**Exercise directions**
Set down again exactly the lines of the listing below that fall between the line holding "(h : nodeAt nt i = some (.internal" and the line holding "((∃ s w, nodeAt", inclusive.

**Raw data**

-- ==== Sys2Proof/WellFormed.lean ====
section
/-! DEFINITION. Which instructions can be encoded: a LEAF token's symbol fits its 9-bit field (R4, R110). -/

namespace Sys2Proof

/-- Is this one of the fourteen command words (R101)? -/
def Instr.isCommand : Instr → Bool
  | .hdrInternal | .hdrLeaf _ => false
  | .clear | .count | .build | .gencodes | .wrmagic | .wrhdr | .rewind | .encode | .close | .rdmagic | .rdhdr
  | .decode | .compress | .decompress => true

/-- A command has no operand to check (R100); a LEAF token's symbol is below `2^SYM_W` (R110). -/
def Instr.wf : Instr → Bool
  | .hdrLeaf sym => decide (sym < 2 ^ 9)
  | .hdrInternal => true
  | .clear | .count | .build | .gencodes | .wrmagic | .wrhdr | .rewind | .encode | .close | .rdmagic | .rdhdr
  | .decode | .compress | .decompress => true

end Sys2Proof
end

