-- ==== Sys2Proof/Config.lean ====
section
/-! DEFINITION. What an implementation of HUFFCORE fixes (00_scope.md R4, R5) and the free values (10_state.md R37). -/

namespace Sys2Proof

/-- `EOS = 256`, the end-of-stream symbol (R4). -/
def Config.eos : Nat := 256
/-- `NSYM = 257`, the size of the symbol space (R4). -/
def Config.nsym : Nat := 257
/-- `NODE_CAP = 513`, the entries of the node table (R5). -/
def Config.nodeCap : Nat := 513
/-- `NIL = 0x3FF`, the node index that means "no node" (R5). -/
def Config.nil : NodeIdx := 0x3FF
/-- The greatest number of nodes on a path from the root to a leaf of a complete tree in NT: a leaf lies
at depth at most `CODE_MAX = 256` (R5, 42_code_table.md R160, 70_reset_and_hazards.md R270). -/
def Config.maxLevels : Nat := 257

/-- The two OPEN parameters of R5 (R21: parameters of every step, not state). `countWLess1` is COUNT_W - 1,
so that every value of the type is a legal COUNT_W, 1 to 32. Log entry 1. -/
structure Config.Params where
  magic       : Word
  countWLess1 : Fin 32
  deriving DecidableEq, Repr

/-- COUNT_W, the bits of a count and of a weight (R5). -/
def Config.countW (p : Config.Params) : Nat := p.countWLess1.val + 1

/-- `2^COUNT_W`: the first count or weight that does not fit (40_frequency_count.md R133, 41_tree_build.md R147). -/
def Config.countLimit (p : Config.Params) : Nat := 2 ^ Config.countW p

/-- The values the spec suggests: MAGIC 0xFACE8201, COUNT_W 32 (R5). DESIGN CHOICE, log entry 1. -/
def Config.defaultParams : Config.Params := { magic := 0xFACE8201, countWLess1 := 31 }

/-- FREE VALUE (log entry 5): the word a host read draws where R37 leaves the content unspecified
("each read is a free draw", 93_implementation_defined.md U9); the argument counts the draws. -/
opaque Config.freeWord : Nat → Word

end Sys2Proof
end

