theorem HuffTree.codesFrom_length_le {t : HuffTree} {e : Nat × Bits} (h : e ∈ t.codesFrom []) :
    e.2.length ≤ t.depth := by
  induction t generalizing e with
  | leaf s =>
    simp only [codesFrom, List.mem_singleton] at h
    subst h
    simp [depth]
  | node l r ihl ihr =>
    simp only [codesFrom, List.nil_append, List.mem_append] at h
    rw [l.codesFrom_eq, r.codesFrom_eq] at h
    simp only [depth]
    rcases h with h | h
    · obtain ⟨e', he, rfl⟩ := List.mem_map.1 h
      have := ihl he
      simp only [List.singleton_append, List.length_cons]; omega
    · obtain ⟨e', he, rfl⟩ := List.mem_map.1 h
      have := ihr he
      simp only [List.singleton_append, List.length_cons]; omega

/-- A code of a tree whose root is internal has at least one bit (R160). -/
theorem HuffTree.codesFrom_node_pos {l r : HuffTree} {e : Nat × Bits} (h : e ∈ (HuffTree.node l r).codesFrom []) :
    0 < e.2.length := by
  simp only [codesFrom, List.nil_append, List.mem_append] at h
  rw [l.codesFrom_eq, r.codesFrom_eq] at h
  rcases h with h | h <;> · obtain ⟨e', _, rfl⟩ := List.mem_map.1 h; simp

theorem HuffTree.innerAt_append_of_leafAt {t : HuffTree} {c : Bits} {s : Sym} (h : t.leafAt c = some s) (d : Bits) :
    t.innerAt (c ++ d) = false := by
  induction t generalizing c with
  | leaf v => cases hc : c ++ d <;> rfl
  | node l r ihl ihr =>
    cases c with
    | nil => simp [leafAt] at h
    | cons b c =>
      cases b with
      | false => exact ihl h
      | true => exact ihr h

namespace Machine

/-! ## The tree in NT -/

theorem treeAt_zero (nt : Table Node) (i : NodeIdx) : treeAt nt 0 i = none := rfl

theorem treeAt_leaf {nt : Table Node} {i : NodeIdx} {s : Sym} {w : Nat} (h : nodeAt nt i = some (.leaf s w)) (n : Nat) :
    treeAt nt (n + 1) i = some (.leaf s) := by
  simp [treeAt, h]

theorem treeAt_internal {nt : Table Node} {i l r : NodeIdx} {w n : Nat} {a b : HuffTree}
    (h : nodeAt nt i = some (.internal l r w)) (hl : treeAt nt n l = some a) (hr : treeAt nt n r = some b) :
    treeAt nt (n + 1) i = some (.node a b) := by
  simp [treeAt, h, hl, hr]

/-- What NT must hold where a tree stands. -/
theorem treeAt_cases {nt : Table Node} {n : Nat} {i : NodeIdx} {t : HuffTree} (h : treeAt nt n i = some t) :
    ∃ m, n = m + 1 ∧
      ((∃ s w, nodeAt nt i = some (.leaf s w) ∧ t = .leaf s) ∨
       (∃ l r w a b, nodeAt nt i = some (.internal l r w) ∧ treeAt nt m l = some a ∧ treeAt nt m r = some b ∧
          t = .node a b)) := by
  cases n with
  | zero => simp [treeAt] at h
  | succ m =>
    refine ⟨m, rfl, ?_⟩
    rw [treeAt] at h
    split at h
    · cases h
    · rename_i s w hn; injection h with h; exact .inl ⟨s, w, hn, h.symm⟩
    · rename_i l r w hn
      split at h
      · rename_i a b ha hb; injection h with h; exact .inr ⟨l, r, w, a, b, hn, ha, hb, h.symm⟩
      · cases h

theorem treeAt_depth {nt : Table Node} {n : Nat} {i : NodeIdx} {t : HuffTree} (h : treeAt nt n i = some t) :
    t.depth < n := by
  induction n generalizing i t with
  | zero => simp [treeAt] at h
  | succ n ih =>
    obtain ⟨m, hm, h⟩ := treeAt_cases h
    cases hm
    rcases h with ⟨s, w, _, rfl⟩ | ⟨l, r, w, a, b, _, ha, hb, rfl⟩
    · simp [HuffTree.depth]
    · have := ih ha
      have := ih hb
      simp only [HuffTree.depth]; omega

/-- A tree found looking down `n` levels is found looking down any number of levels above its depth. -/
theorem treeAt_of_depth {nt : Table Node} {n m : Nat} {i : NodeIdx} {t : HuffTree} (h : treeAt nt n i = some t)
    (hm : t.depth < m) : treeAt nt m i = some t := by
  induction t generalizing n m i with
  | leaf s =>
    obtain ⟨n', rfl, h | h⟩ := treeAt_cases h
    · obtain ⟨s', w, hn, hs⟩ := h
      obtain ⟨m', rfl⟩ : ∃ m', m = m' + 1 := ⟨m - 1, by omega⟩
      rw [treeAt_leaf hn m', hs]
    · obtain ⟨_, _, _, _, _, _, _, _, h⟩ := h; cases h
  | node a b iha ihb =>
    obtain ⟨n', rfl, h | h⟩ := treeAt_cases h
    · obtain ⟨_, _, _, h⟩ := h; cases h
    · obtain ⟨l, r, w, a', b', hn, ha, hb, h⟩ := h
      injection h with h1 h2
      subst h1; subst h2
      simp only [HuffTree.depth] at hm
      obtain ⟨m', rfl⟩ : ∃ m', m = m' + 1 := ⟨m - 1, by omega⟩
      exact treeAt_internal hn (iha ha (by omega)) (ihb hb (by omega))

**Written reply**
    (h : nodeAt nt i = some (.internal l r w)) (hl : treeAt nt n l = some a) (hr : treeAt nt n r = some b) :
    treeAt nt (n + 1) i = some (.node a b) := by
  simp [treeAt, h, hl, hr]

/-- What NT must hold where a tree stands. -/
theorem treeAt_cases {nt : Table Node} {n : Nat} {i : NodeIdx} {t : HuffTree} (h : treeAt nt n i = some t) :
    ∃ m, n = m + 1 ∧
      ((∃ s w, nodeAt nt i = some (.leaf s w) ∧ t = .leaf s) ∨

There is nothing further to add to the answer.